The CLS -- which received the highest dollar amount offered by the DOE's International Research and Studies program -- is using the money to develop interactive online templates, programs that will allow faculty members to provide pedagogical structure and context for authentic materials in any language with full multimedia support. Yale was one of 23 institutions to receive the grants. (See related story.)
Language-specific versions of several of the templates are already being used by Yale faculty in Spanish, Chinese, Korean, Russian and modern Greek. Their feedback will help the CLS staff to program the templates so they are as easy as possible for both faculty and students to use. The DOE grant includes funding for Yale's senior lectors in the Department of Near Eastern Languages and Civilizations to provide sample content for the nine templates in Arabic, Hebrew and Persian. The faculty members involved in the project are Bassam Frangieh (Arabic), Ayala Dvoretzky (Hebrew) and Fereshteh Amanat-Kowssar (Persian).
"This is cutting-edge pedagogy," says Nina Garrett, director of the CLS and principal investigator on the grant. "The templates created under this grant at Yale will eventually be used by language faculty not just here but throughout the United States, especially by those teaching the less commonly taught languages (LCTLs) for which few materials are available. The language-specific materials are also likely to be used nationwide by students learning LCTLs on their own, like those in our Directed Independent Language Study program."

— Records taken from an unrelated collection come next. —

@[simp] theorem Body.port_setPort_other {p p' : PortId} (q : Port w) (h : p' ≠ p) :
    (b.setPort p q).port p' = b.port p' := by
  cases p <;> cases p' <;> first | rfl | exact absurd rfl h

@[simp] theorem Body.setPort_setPort (p : PortId) (q q' : Port w) :
    (b.setPort p q).setPort p q' = b.setPort p q' := by cases p <;> rfl

@[simp] theorem Body.setPort_port_self (p : PortId) : b.setPort p (b.port p) = b := by cases p <;> rfl

@[simp] theorem Body.port_recordIf (c : Bool) (x : MFault) (p : PortId) :
    (b.recordIf c x).port p = b.port p := by cases p <;> rfl

@[simp] theorem Body.port_setWriteGrant (n : Nat) (z : Bool) (p : PortId) :
    (b.setWriteGrant n z).port p = b.port p := by cases p <;> rfl

@[simp] theorem Body.port_setReadGrant (n : Nat) (z : Bool) (p : PortId) :
    (b.setReadGrant n z).port p = b.port p := by cases p <;> rfl

@[simp] theorem Body.port_clearGhost (p : PortId) : b.clearGhost.port p = b.port p := by
  cases p <;> rfl

@[simp] theorem Body.port_putByte (a : Word w) (v : Byte) (p : PortId) :
    (b.putByte a v).port p = b.port p := by cases p <;> rfl

/-- The issuing port after a response on it. -/
@[simp] theorem Body.port_respondOn_self (p : PortId) (st : Status) (r0 r1 r2 r3 r4 : Word w) :
    (b.respondOn p st r0 r1 r2 r3 r4).port p = (b.port p).answer st r0 r1 r2 r3 r4 :=
  b.port_setPort_self p _

/-- Another port after a response. -/
@[simp] theorem Body.port_respondOn_other {p p' : PortId} (st : Status) (r0 r1 r2 r3 r4 : Word w)
    (h : p' ≠ p) : (b.respondOn p st r0 r1 r2 r3 r4).port p' = b.port p' :=
  b.port_setPort_other _ h

@[simp] theorem Body.port_ok_self (r0 : Word w) :
    (b.ok r0).port b.active = (b.port b.active).answer .ok r0 0 0 0 0 := b.port_respondOn_self ..

@[simp] theorem Body.port_raise_self (st : Status) :
    (b.raise st).port b.active = (b.port b.active).answer st 0 0 0 0 0 := b.port_respondOn_self ..

/-! ### Ghost state -/

@[simp] theorem Body.setWriteGrant_ghost (n : Nat) (z : Bool) :
    (b.setWriteGrant n z).ghost = { b.ghost with wgrant := n, wzc := z } := rfl

@[simp] theorem Body.setReadGrant_ghost (n : Nat) (z : Bool) :
    (b.setReadGrant n z).ghost = { b.ghost with rgrant := n, rzc := z } := rfl

@[simp] theorem Body.clearGhost_ghost :
    b.clearGhost.ghost = ⟨0, 0, 0, 0, false, false, b.ghost.faults⟩ := rfl

@[simp] theorem Body.recordIf_ghost (c : Bool) (x : MFault) :
    (b.recordIf c x).ghost =
      { b.ghost with faults := if c then b.ghost.faults.add x else b.ghost.faults } := rfl

/-- A recorded name is in the set. -/
@[simp] theorem FaultSet.has_add_self (f : FaultSet) (x : MFault) : (f.add x).has x = true := by
  cases x <;> rfl

/-- Recording a name takes none out. -/
theorem FaultSet.has_add_mono (f : FaultSet) (x y : MFault) (h : f.has y = true) :
    (f.add x).has y = true := by
  cases x <;> cases y <;> first | exact h | rfl

/-- A set to which a name was added is not empty. -/
@[simp] theorem FaultSet.add_ne_empty (f : FaultSet) (x : MFault) : f.add x ≠ .empty := by
  cases x <;> simp [FaultSet.add, FaultSet.empty]

/-- The state of `State.update`, at the width it was taken at. -/
@[simp] theorem State.update_mk (f : Body w → Body w) :
    State.update ⟨w, b⟩ f = ⟨w, f b⟩ := rfl

end Sys2Proof.Machine
end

The templates under development include "Annotating Reading Texts," which allows words in a text to be linked to a wide range of glosses (such as definitions or cultural notes, audio, pictures or video); "Galleries of Language, Images, Flashcards, Sound," a template for developing picture dictionaries with audio; and "Companion for Reading Authentic Foreign Texts," which structures websites supplying vocabulary, idioms, cultural notes, background references or comprehension information on any assigned topic for students reading foreign-language newspapers or other texts online. "Listening Options" allows students to develop their comprehension of different dialects or accents of a language by contrasting the standard with a regional variation, or to understand language spoken at native speed with the help of an alternate slower version.
"These learning activities are crucial for students preparing to go abroad, where they won't hear the carefully articulated standard language of the classroom," says Garrett. "Mark Twain once said that he'd learned elementary French, but then discovered that no one in Paris speaks it."
The CLS's template portfolio also includes "Video Software for Instruction Online," "Grammar Exercises," "Grammar Concepts," "Dictation" and "Lecture Notes." The latter template will give students preparing for a semester or year abroad essential practice in taking notes from lectures and speeches in a foreign language, notes Garrett.
The grant funding began this September and will continue through the summer of 2006.